Andrew Grumet and I have drafted an article on software design review and would be grateful for comments (persistent comments underneath the article itself; comments about what should be changed in the article or typos should be posted here on the blog). Software projects would seem to be extremely amenable to external design review and yet though this practice is common in business agreements (have a lawyer look over a letter agreement) and in construction (builders bring in an architect or an engineer; architect brings in an engineer to review the structural design), it has been almost unheard-of in software development. A team of programmers is selected and then is able to do more or less whatever it wants.

15 thoughts on “Software Design Review

  1. “Philip said he wanted the document where the programmer set forth what problem he was trying to solve, how large a data set was being handled, what each server did, what software had been selected and why, where the files and programs were on the server, and what the data model was.”

    I may be missing this, but it might be nice if you included a sample document of this sort.

  2. As an electrical engineer working on projects for large, commercial clients who demand preliminary and critical design reviews as a matter of course, I fully agree with the idea of design reviews for software; indeed, I hadn’t realized this wasn’t a universal practice.

    You write, however, that “there are no published standards for how software development is to be done.” This is not true; there are many such standards, among them those issued by the IEEE and listed at:
    http://standards.ieee.org/reading/ieee/std_public/description/se/.
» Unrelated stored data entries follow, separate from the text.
-- ==== Sys2Proof/Laws/Ops.lean ====
section
/-! SUPPORT. What the shared operations can change: one lemma per field an operation leaves, and the registers it may change. -/

namespace Sys2Proof.Machine
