-- ==== Sys2Proof/Tests/Slice0.lean ====
section
/-! SUPPORT. The model's own tests: ill-formed commands are refused by name of their check, small states meet the
hypotheses of every statement, clause by clause (test_hyp_…), and single steps give what the spec's rules say
(test_…). -/

namespace Sys2Proof.Tests

set_option Elab.async false

open Sys2Proof.Machine

/-- The device after reset, changed by f. -/
def dev (f : Dev → Dev) : State := { State.reset with dev := f State.reset.dev }

/-- A state changed in its device. -/
def on (s : State) (f : Dev → Dev) : State := { s with dev := f s.dev }

/-- The state after a command; the state itself where it has no next. -/
def after (c : Instr) (s : State) : State :=
  match exec c s with
  | .next t => t
  | _ => s

/-- Port 3 in a state, with link l. -/
def portAt (st : PortState) (x : PortSt) (l : LinkSt) : State :=
  dev fun d => (d.updPort 3 fun _ => { x with state := st }).updLink 3 fun _ => l

/-! The stated rules -/

def heldTwo : List SentFlit :=
  [{ flit := { Flit.idle with lseq := 3 }, stomped := false, cell := none },
   { flit := { Flit.idle with lseq := 4 }, stomped := false, cell := none }]

/-- An ACTIVE link that holds LSEQ 3 and 4, was asked for LSEQ 4, and has replayed 15 times without progress. -/
def nakLink : LinkSt :=
  { LinkSt.reset with lstate := .active, txNext := 5, replayList := heldTwo, lcVal := 0x1004, lcCount := 1, consec := 15 }

def fullLink : LinkSt :=
  { LinkSt.reset with lstate := .active, replayList := List.replicate 2048 { flit := Flit.idle, stomped := false, cell := none } }

def s05_nak : State := portAt .up PortSt.reset nakLink
def s05_full : State := portAt .up PortSt.reset fullLink
def s05_limit : State := portAt .degraded PortSt.reset { nakLink with consec := 16 }
def s05_restripe : State := portAt .restripe PortSt.reset LinkSt.reset
def l05 : List State := [s05_nak, s05_full, s05_limit, s05_restripe]

theorem test_hyp_NoProgressRetrainsThePort :
    (s05_nak.dev.coreUp = true ∧ (s05_nak.dev.link 3).accepted (0x1000 + 4) = true ∧
      (s05_nak.dev.link 3).lstate = .active ∧ steerBusy (s05_nak.dev.port 3).txSteer = false ∧ subMod 4096 4 (subMod 4096 5 2) < (s05_nak.dev.link 3).replayList.length ∧
      (s05_nak.dev.link 3).consec < 16) ∧
    (2048 ≤ (s05_full.dev.link 3).replayList.length ∧ (s05_full.dev.link 3).cursor = none ∧
      (s05_full.dev.link 3).lstate = .active) ∧
    (16 ≤ (s05_limit.dev.link 3).consec ∧ (s05_limit.dev.port 3).state = .degraded) ∧
    (s05_restripe.dev.port 3).state = .restripe := by
  decide +kernel

/-- A flit of partition 1, which the reset value of CORE_PORT_PART does not carry. -/
def part1 : Flit := { Flit.idle with type := 1, part := 1 }

theorem test_hyp_GroupAndPartitionRegisters :
    part1.type.toNat < 6 ∧ (Dev.reset.rawF .CORE_PORT_PART 0 255 0).testBit part1.part.toNat = false ∧
    (Dev.reset.rawF .CORE_PORT_PART 0 255 0).testBit 0 = true ∧ Dev.reset.portLicensed 127 = true := by
  decide +kernel

/-- A word from its fields, each with its lowest bit. -/
def word (l : List (Nat × Nat)) : BitVec 128 := BitVec.ofNat 128 (l.map fun e => e.2 * 2 ^ e.1).sum

/-- A run of context 5 on tile 2, at address pc. -/
def runAt (pc : Nat) : RunSt := { State.reset.dev.freshRun 2 5 with pc := pc, cc := 10 }

/-- Tile 2 with run r at word w, of an OPEN context 5 of tile 2. -/
def running (r : RunSt) (w : BitVec 128) : State :=
  dev fun d => (d.updTile 2 fun t => { t with pmem := tblPut 0 r.pc w t.pmem, run := some r }).updCtx 5 fun c =>
    { c with state := .open_, tile := 2, slot := some 0 }

def jumpW : BitVec 128 := word [(124, 1), (112, 0x123)]
def brtW : BitVec 128 := word [(124, 2), (112, 0x123), (110, 3)]
def brfW : BitVec 128 := word [(124, 3), (112, 0xFFF), (110, 0)]
def waitW : BitVec 128 := word [(124, 4), (106, 1)]
def waitSumW : BitVec 128 := word [(124, 4), (106, 5)]
def yieldW : BitVec 128 := word [(124, 5)]
def endW : BitVec 128 := word [(124, 6)]
def haltW : BitVec 128 := word [(124, 7)]
def delay (r : RunSt) (n : Nat) : RunSt := { r with branch := some (0x123, n) }

def s05_next2 : State := running (delay (runAt 4) 2) 0
def s05_next1 : State := running (delay (runAt 5) 1) 0
def s05_jump : State := running (runAt 0xFFC) jumpW
def s05_brt : State := running (runAt 3) brtW
def s05_brf : State := running (runAt 3) brfW
def s05_slot : List State :=
  [jumpW, brtW, brfW, waitW, yieldW, endW, haltW].map fun w => running (delay (runAt 4) 2) w
def l05w : List State := [s05_next2, s05_next1, s05_jump, s05_brt, s05_brf] ++ s05_slot

/-- Does tile 2's run stand at a word with this FLOW, legal, with nothing to halt it and no hazard? -/
def issues (s : State) (f : Nat) : Bool :=
  match (s.dev.tile (s.dev.phys 2)).run with
  | none => false
  | some r =>
    let w := (s.dev.tile (s.dev.phys 2)).word r.pc
    s.dev.tileUp 2 && !r.ending && decide (r.pc ≤ 0xFFF) && r.acted.isNone &&
      !(tblGet false (s.dev.tile (s.dev.phys 2)).pbad r.pc) && wFlow w == f && (wordBad w).isNone &&
      walkChecks r.haz (wHok w) (s.dev.issueChecks 2 r w) == (0, none) &&
      (f != 4 || r.branch.isSome || s.dev.waitCond 2 r w == .inr true)

theorem test_hyp_DelaySlotsIssue :
    issues s05_next2 0 = true ∧ issues s05_next1 0 = true ∧ issues s05_jump 1 = true ∧ issues s05_brt 2 = true ∧
    issues s05_brf 3 = true ∧
    (s05_slot.all fun s => (s.dev.tile 2).run.any fun r => r.branch.isSome && r.acted.isNone && r.stall.isNone &&
      (wordBad ((s.dev.tile 2).word r.pc)).isNone) = true := by
  decide +kernel

theorem test_hyp_SpecialAddFollowsIeee :
    (0x7F800001#32).extractLsb' 23 8 = 0xFF#8 ∧ (0x7F800001#32).extractLsb' 0 23 ≠ 0#23 ∧
    (0xFF800000#32) = 1#1 ++ 0xFF#8 ++ 0#23 ∧ (0x7F800000#32) = 0#1 ++ 0xFF#8 ++ 0#23 ∧
    (0x7F7FFFFF#32).extractLsb' 23 8 ≠ 0xFF#8 := by
  decide +kernel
    It’s another matter altogether whether applying those standards and recommended practices actually increases software quality or reduces development time, cost, or risk.

  3. In general, getting the data from the backend to the frontend is THE bottleneck, and that process needs to be kept simple and transparent. Because of the rise of APIs that abstract away the data-fetching part from the programmer (you’ve written about this elsewhere, I think?) it’s important to emphasise in your guide that such abstractions should be viewed with extreme suspicion in production systems. It’s almost always going to be better to fetch data in a big chunk with a simple “select * from … where …” and then pick it apart in the application, than to have multiple fetches at finer granularity.

    And on a similar note, non-relational DBs (glorified key-value stores) are very hot these days, but people should remember that many man-years of optimisation efforts have gone into making RDBMSs fast. Not going with one should be a very carefully considered choice, not the default.

    I must say this is a wonderful article!

  4. Anonymous EE: I probably should have said “no published and agreed-upon standards”. Certainly there are plenty of textbooks on software engineering. Unfortunately there is a lot less agreement among those textbooks than you’d find in, say, physics or medical texts. I have worked with an excellent programmer who simply stated that comments were bad. They might get out of sync with the source code if the source were changed and therefore there shouldn’t be any comments. I came into another project where a Harvard graduate had been flailing away at the source code for a few years. He had perhaps changed 0.1% of the lines of code. Nonetheless, he was concerned that the docs were now out of sync with the code. So he deleted them. All of the docs that the original programmers had written. As programming is not a profession and there is no professional society enforcing standards, I don’t think I can find a document that would definitely prove either of these guys wrong (yet I believe them to be wrong, as a matter of personal opinion).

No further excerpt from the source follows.